Blow’s company works with professional athletes in rugby and baseball as well as Olympians, rally drivers, and ultramarathon runners.
“We run tests to see how much body weight they lose in exercise when they sweat and we measure the electrolyte/sodium content in their sweat so we can help them work out what level of replacement they need.
“For amateur athletes we have a free online sweat test — we ask a lot of questions and run the answers through a logarithm to work out how much salt you lose in exercise, and we can work out if you need more electrolytes in your drink.
“There’s a big issue in hydration in that people are looking for a one size fits all answer: Do I need a sports drink or not?
"Unfortunately, the answer’s a lot more nuanced and depends on your answers to certain questions.
"Then you have the sports drink industry. Sports nutrition marketing can be very confusing.”
What difference can good hydration make, or is it just one part — however vital — of an overall training and preparation regime?
Given how well elite athletes know their bodies, can they judge their own level of hydration?

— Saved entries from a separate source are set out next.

-- ==== Sys2Proof/Laws/PerInstr.lean ====
section
/-! SUPPORT. One lemma per constructor of `Instr`: decoding what a well-formed instruction encodes to gives it back,
whatever bytes follow (30_encoding.md rules R90 to R93). -/

namespace Sys2Proof.Laws

/-- Decoding the encoding of `i` gives `i` and leaves the bytes after it. -/
def RoundTrip.Statement (i : Instr) : Prop :=
  i.wellFormed = true → ∀ rest : List Byte, decode (encode i ++ rest) = .ok (i, rest)

/-- A property of the eight bit indices holds of every bit index of a well-formed instruction. -/
theorem bit_index_cases {p : Nat → Prop} (h0 : p 0) (h1 : p 1) (h2 : p 2) (h3 : p 3) (h4 : p 4) (h5 : p 5) (h6 : p 6)
    (h7 : p 7) {b : Nat} (hb : b < 8) : p b := by
  interval_cases b <;> assumption
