/-- The run goes on from where a step ends. -/
theorem run_of_step {s t : State} (h : step s = .next t) (n : Nat) :
    Host.Core.run Sys2Proof.core (n + 1) s = Host.Core.run Sys2Proof.core n t := by
  have hstep : Sys2Proof.core.step s = .next t := h
  simp only [Host.Core.run, hstep]

/-! ### The block copied up to `n` bytes -/

/-- `LDIR` is about to copy `n` bytes: nothing is requested, and no byte written is one of its own or still to be
read. -/
structure State.CopyReady (s : State) (n : Nat) : Prop where
  allRam : s.AllRam
  noPins : s.pins = []
  noNmi : s.nmiPending = false
  running : s.halted = false
  canonical : Memory.wf s.mem = true
  holds : s.Holds s.pc [0xED, 0xB0]
  count : n = s.bc.toNat
  spares : ∀ k < n, ∀ i < 2, s.pc + BitVec.ofNat 16 i ≠ s.de + BitVec.ofNat 16 k
  ahead : ∀ j < n, ∀ k < j, s.hl + BitVec.ofNat 16 j ≠ s.de + BitVec.ofNat 16 k

/-- The state once `LDIR` has copied `n` bytes, but for memory, which is as given. -/
def State.copied (s : State) (n : Nat) (mem : Memory) : State :=
  let count := moved s.bc (-n)
  { s with
    b := hiByte count
    c := loByte count
    d := hiByte (moved s.de n)
    e := loByte (moved s.de n)
    h := hiByte (moved s.hl n)
    l := loByte (moved s.hl n)
    f := { s.f.redrawn (s.draws + (n - 1)) with pv := decide (count ≠ 0), h := false, n := false }
    draws := s.draws + n
    pc := if count ≠ 0 then s.pc else s.past [0xED, 0xB0]
    r := counted s.r (2 * n)
    eiShadow := false
    mem := mem
    tStates := s.tStates + 21 * (n - 1) + if count ≠ 0 then 21 else 16 }

/-- In `t` the first `n` bytes of the block are copied, and every other byte reads as in `s`. -/
structure CopiesBlock (s t : State) (n : Nat) : Prop where
  copies : ∀ k < n, t.peek (s.de + BitVec.ofNat 16 k) = s.peek (s.hl + BitVec.ofNat 16 k)
  others : ∀ addr, (∀ k < n, addr ≠ s.de + BitVec.ofNat 16 k) → t.peek addr = s.peek addr

@[simp] theorem State.copied_bc (s : State) (n : Nat) (mem : Memory) : (s.copied n mem).bc = moved s.bc (-n) :=
  joinBytes_hi_lo _

@[simp] theorem State.copied_de (s : State) (n : Nat) (mem : Memory) : (s.copied n mem).de = moved s.de n :=
  joinBytes_hi_lo _

@[simp] theorem State.copied_hl (s : State) (n : Nat) (mem : Memory) : (s.copied n mem).hl = moved s.hl n :=
  joinBytes_hi_lo _

theorem State.copied_one_de (s : State) (mem : Memory) : (s.copied 1 mem).de = s.de + 1 :=
  (s.copied_de 1 mem).trans (moved_one s.de)

theorem State.copied_one_hl (s : State) (mem : Memory) : (s.copied 1 mem).hl = s.hl + 1 :=
  (s.copied_hl 1 mem).trans (moved_one s.hl)

theorem State.copied_pc {s : State} {n : Nat} (h : moved s.bc (-n) ≠ 0) (mem : Memory) : (s.copied n mem).pc = s.pc :=
  if_pos h

/-- One byte and then `n` more are `n + 1`, if the count was not down to 0 after the one. -/
theorem State.copied_copied {s : State} {n : Nat} (hn : n ≠ 0) (hgo : moved s.bc (-(1 : Nat)) ≠ 0)
    (mem mem' : Memory) : (s.copied 1 mem).copied n mem' = s.copied (n + 1) mem' := by
  have hcount : moved (s.copied 1 mem).bc (-n) = moved s.bc (-(n + 1 : Nat)) := by
    rw [State.copied_bc, moved_moved]
    congr 1
    omega
  have hup : ∀ w : Word, moved (moved w (1 : Nat)) n = moved w (n + 1 : Nat) := fun w => by
    rw [moved_moved]
    congr 1
    omega
  have hpc := State.copied_pc hgo mem
  have hpast : (s.copied 1 mem).past [0xED, 0xB0] = s.past [0xED, 0xB0] := by rw [State.past, State.past, hpc]
  have htime : (s.copied 1 mem).tStates + 21 * (n - 1) = s.tStates + 21 * (n + 1 - 1) := by
    have hone : (s.copied 1 mem).tStates = s.tStates + 21 := congrArg (s.tStates + ·) (if_pos hgo)
    omega
  have hfree : (s.copied 1 mem).draws + (n - 1) = s.draws + (n + 1 - 1) := by
    show s.draws + 1 + (n - 1) = _
    omega
  have hdraws : (s.copied 1 mem).draws + n = s.draws + (n + 1) := Nat.add_right_comm s.draws 1 n
  have hr : counted (s.copied 1 mem).r (2 * n) = counted s.r (2 * (n + 1)) :=
    (counted_counted s.r 2 (2 * n)).trans (congrArg (counted s.r) (Nat.add_comm 2 (2 * n)))
  rw [State.copied, hcount, State.copied_de, State.copied_hl, hup, hup, hpc, hpast, htime, hfree, hdraws, hr]
  rfl
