-- ==== Sys2Proof/Machine/FrameCodec.lean ====
section
/-! DEFINITION. Meanings of the Frame Codec (`40_frame_codec.md`): pure functions of their operands (R100). -/

namespace Sys2Proof.Machine

/-- SERIALIZE (R101). -/
def execSerialize (h : Header) (s : State) : Result :=
  presented (.serialize h) (respond s (.okData (serialize h)))

/-- DESERIALIZE (R102). -/
def execDeserialize (f : Bytes) (s : State) : Result :=
  presented (.deserialize f)
    (match deserialize f with
      | some h => respond s (.okHeader h)
      | none => respond s .errInvalidMessage)

/-- CHECKSUM (R105). -/
def execChecksum (h : Header) (p : Bytes) (s : State) : Result :=
  presented (.checksum h p) (respond s (.okVal (headerChecksum h p)))

/-- VERIFY (R106): a wrong checksum is the answer false, not an error. -/
def execVerify (f : Bytes) (s : State) : Result :=
  presented (.verify f) (respond s (.okVal (boolVal (verify f))))

end Sys2Proof.Machine
end

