-- ==== Sys2Proof/Laws/Codec.lean ====
section
/-! SUPPORT. The byte layout and the frame codec: what each operation of theirs can answer. -/

namespace Sys2Proof.Machine

theorem hiByte_eq (v : Half) : hiByte v = BitVec.ofNat 8 (v.toNat / 256) := by
  apply BitVec.eq_of_toNat_eq
  simp [hiByte, Nat.shiftRight_eq_div_pow]

theorem loByte_eq (v : Half) : loByte v = BitVec.ofNat 8 (v.toNat % 256) := by
  apply BitVec.eq_of_toNat_eq
  simp [loByte]

/-- Big-endian reading in the spec's own words (R11). -/
theorem be16_eq (a b : Byte) : be16 a b = BitVec.ofNat 16 (a.toNat * 256 + b.toNat) := rfl

theorem be16_toNat (a b : Byte) : (be16 a b).toNat = a.toNat * 256 + b.toNat := by
  have ha := a.isLt
  have hb := b.isLt
  rw [be16, BitVec.toNat_ofNat, Nat.mod_eq_of_lt (by omega)]

@[simp] theorem be16_hiByte_loByte (v : Half) : be16 (hiByte v) (loByte v) = v := by
  apply BitVec.eq_of_toNat_eq
  have hv := v.isLt
  rw [be16_toNat, hiByte_eq, loByte_eq, BitVec.toNat_ofNat, BitVec.toNat_ofNat]
  omega

@[simp] theorem hiByte_be16 (a b : Byte) : hiByte (be16 a b) = a := by
  apply BitVec.eq_of_toNat_eq
  have ha := a.isLt
  have hb := b.isLt
  rw [hiByte_eq, be16_toNat, BitVec.toNat_ofNat]
  omega

@[simp] theorem loByte_be16 (a b : Byte) : loByte (be16 a b) = b := by
  apply BitVec.eq_of_toNat_eq
  have ha := a.isLt
  have hb := b.isLt
  rw [loByte_eq, be16_toNat, BitVec.toNat_ofNat]
  omega

@[simp] theorem typeOfCode_typeCode (t : MsgType) : typeOfCode (typeCode t) = some t := by
  cases t <;> decide

theorem typeOfCode_eq_some {c : Byte} {t : MsgType} (h : typeOfCode c = some t) : c = typeCode t := by
  unfold typeOfCode at h
  repeat' split at h
  all_goals first | (cases h; assumption) | cases h

theorem typeOfCode_eq_none_iff (c : Byte) :
    typeOfCode c = none ↔ c ≠ 1 ∧ c ≠ 2 ∧ c ≠ 3 ∧ c ≠ 4 := by
  unfold typeOfCode
  repeat' split
  all_goals simp_all

@[simp] theorem headerBytes_length (r : RawHeader) : (headerBytes r).length = 16 := rfl

@[simp] theorem serialize_length (h : Header) : (serialize h).length = 16 := rfl

@[simp] theorem frameBytes_length (t : MsgType) (b : FrameBody) :
    (frameBytes t b).length = 16 + b.payload.length := by
  simp [frameBytes]

@[simp] theorem splitFrame_headerBytes_append (r : RawHeader) (p : Bytes) :
    splitFrame (headerBytes r ++ p) = some (r, p) := by
  simp [headerBytes, splitFrame]

theorem splitFrame_eq_some {f : Bytes} {r : RawHeader} {p : Bytes} (h : splitFrame f = some (r, p)) :
    f = headerBytes r ++ p := by
  unfold splitFrame at h
  split at h
  · cases h
    simp [headerBytes]
  · cases h

theorem splitFrame_eq_none_iff (f : Bytes) : splitFrame f = none ↔ f.length < 16 := by
  constructor
  · intro h
    by_contra hl
    iterate 16
      rcases f with _ | ⟨_, f⟩
      · simp at hl
    simp [splitFrame] at h
  · intro h
    cases hs : splitFrame f with
    | none => rfl
    | some x =>
      have := congrArg List.length (splitFrame_eq_some (r := x.1) (p := x.2) hs)
      simp at this
      omega

@[simp] theorem typedOf_rawOf (h : Header) : typedOf (rawOf h) = some h := by
  simp [typedOf, rawOf, headerWith]

theorem typedOf_eq_some {r : RawHeader} {h : Header} (e : typedOf r = some h) : r = rawOf h := by
  simp only [typedOf, Option.map_eq_some_iff] at e
  obtain ⟨t, ht, rfl⟩ := e
  have := typeOfCode_eq_some ht
  cases r
  simp_all [rawOf, headerWith]

/-- A frame whose header says version 1 parses to that header, whatever follows it. -/
theorem deserialize_serialize_append {h : Header} (hv : h.version = 1) (p : Bytes) :
    deserialize (serialize h ++ p) = some h := by
  have : (rawOf h).version = 1 := hv
  simp [deserialize, serialize, this]

/-- Everything `Deserialize` can answer: a header, and then the frame is that header's bytes and a payload. -/
theorem deserialize_eq_some {f : Bytes} {h : Header} (e : deserialize f = some h) :
    h.version = 1 ∧ f = serialize h ++ f.drop 16 := by
  unfold deserialize at e
  split at e
  · cases e
  · rename_i r p hs
    split at e
    · rename_i hv
      have hr := typedOf_eq_some e
      have hf := splitFrame_eq_some hs
      subst hr
      exact ⟨hv, by rw [hf, serialize, List.drop_left' (headerBytes_length _)]⟩
    · cases e

@[simp] theorem frameChecksum_serialize_append (h : Header) (p : Bytes) :
    frameChecksum (serialize h ++ p) = headerChecksum h p := by
  simp [frameChecksum, headerChecksum, serialize, headerBytes]

@[simp] theorem storedChecksum_serialize_append (h : Header) (p : Bytes) :
    storedChecksum (serialize h ++ p) = h.checksum := by
  simp [storedChecksum, serialize, headerBytes, rawOf]

/-- The checksum field does not enter the checksum (R105). -/
@[simp] theorem headerChecksum_checksum (h : Header) (c : Half) (p : Bytes) :
    headerChecksum { h with checksum := c } p = headerChecksum h p := by
  simp [headerChecksum, serialize, headerBytes, rawOf]

/-- A sealed frame is the frame of the header whose checksum field holds its checksum. -/
theorem sealFrame_serialize_append (h : Header) (p : Bytes) :
    sealFrame (serialize h ++ p) = serialize { h with checksum := headerChecksum h p } ++ p := by
  rw [sealFrame, frameChecksum_serialize_append]
  simp [serialize, headerBytes, rawOf]

end Sys2Proof.Machine
end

“In terms of the difference hydration makes, it’s one component in a lot of self-care things. The whole marginal gains argument, which originated with Team Sky, has somewhat overplayed the marginal gains rather than having people focus on basics like good nutrition, adequate rest, properly programmed training.
“With hydration, imagine there’s a band within which you can operate successfully. If you under-drink considerably it affects your performance, though quantifying that precisely is very difficult.
“There have been lots of studies on hydration, and while they don’t all agree with each other, their general point is that if you allow people to dehydrate, their capacity to perform exercise, particularly in heat, drops off. That’s not surprising to anyone.
On the other hand, if people over-drink, that can be a problem also.
“So there’s a sweet spot in the middle of that band I mentioned, but it’s not a matter of hitting a bullseye as much as a barn door.
“The point about elite athletes is correct. They spend years perfecting their physical performance which makes them naturally curious about how thirsty they are, the colour of their pee — they’ll build up their own database which is ‘when my pee was this colour I performed badly, so I need to drink more’, or vice versa.
“They’re good at that, but it’s when someone doesn’t have those parameters they can get the balance wrong.”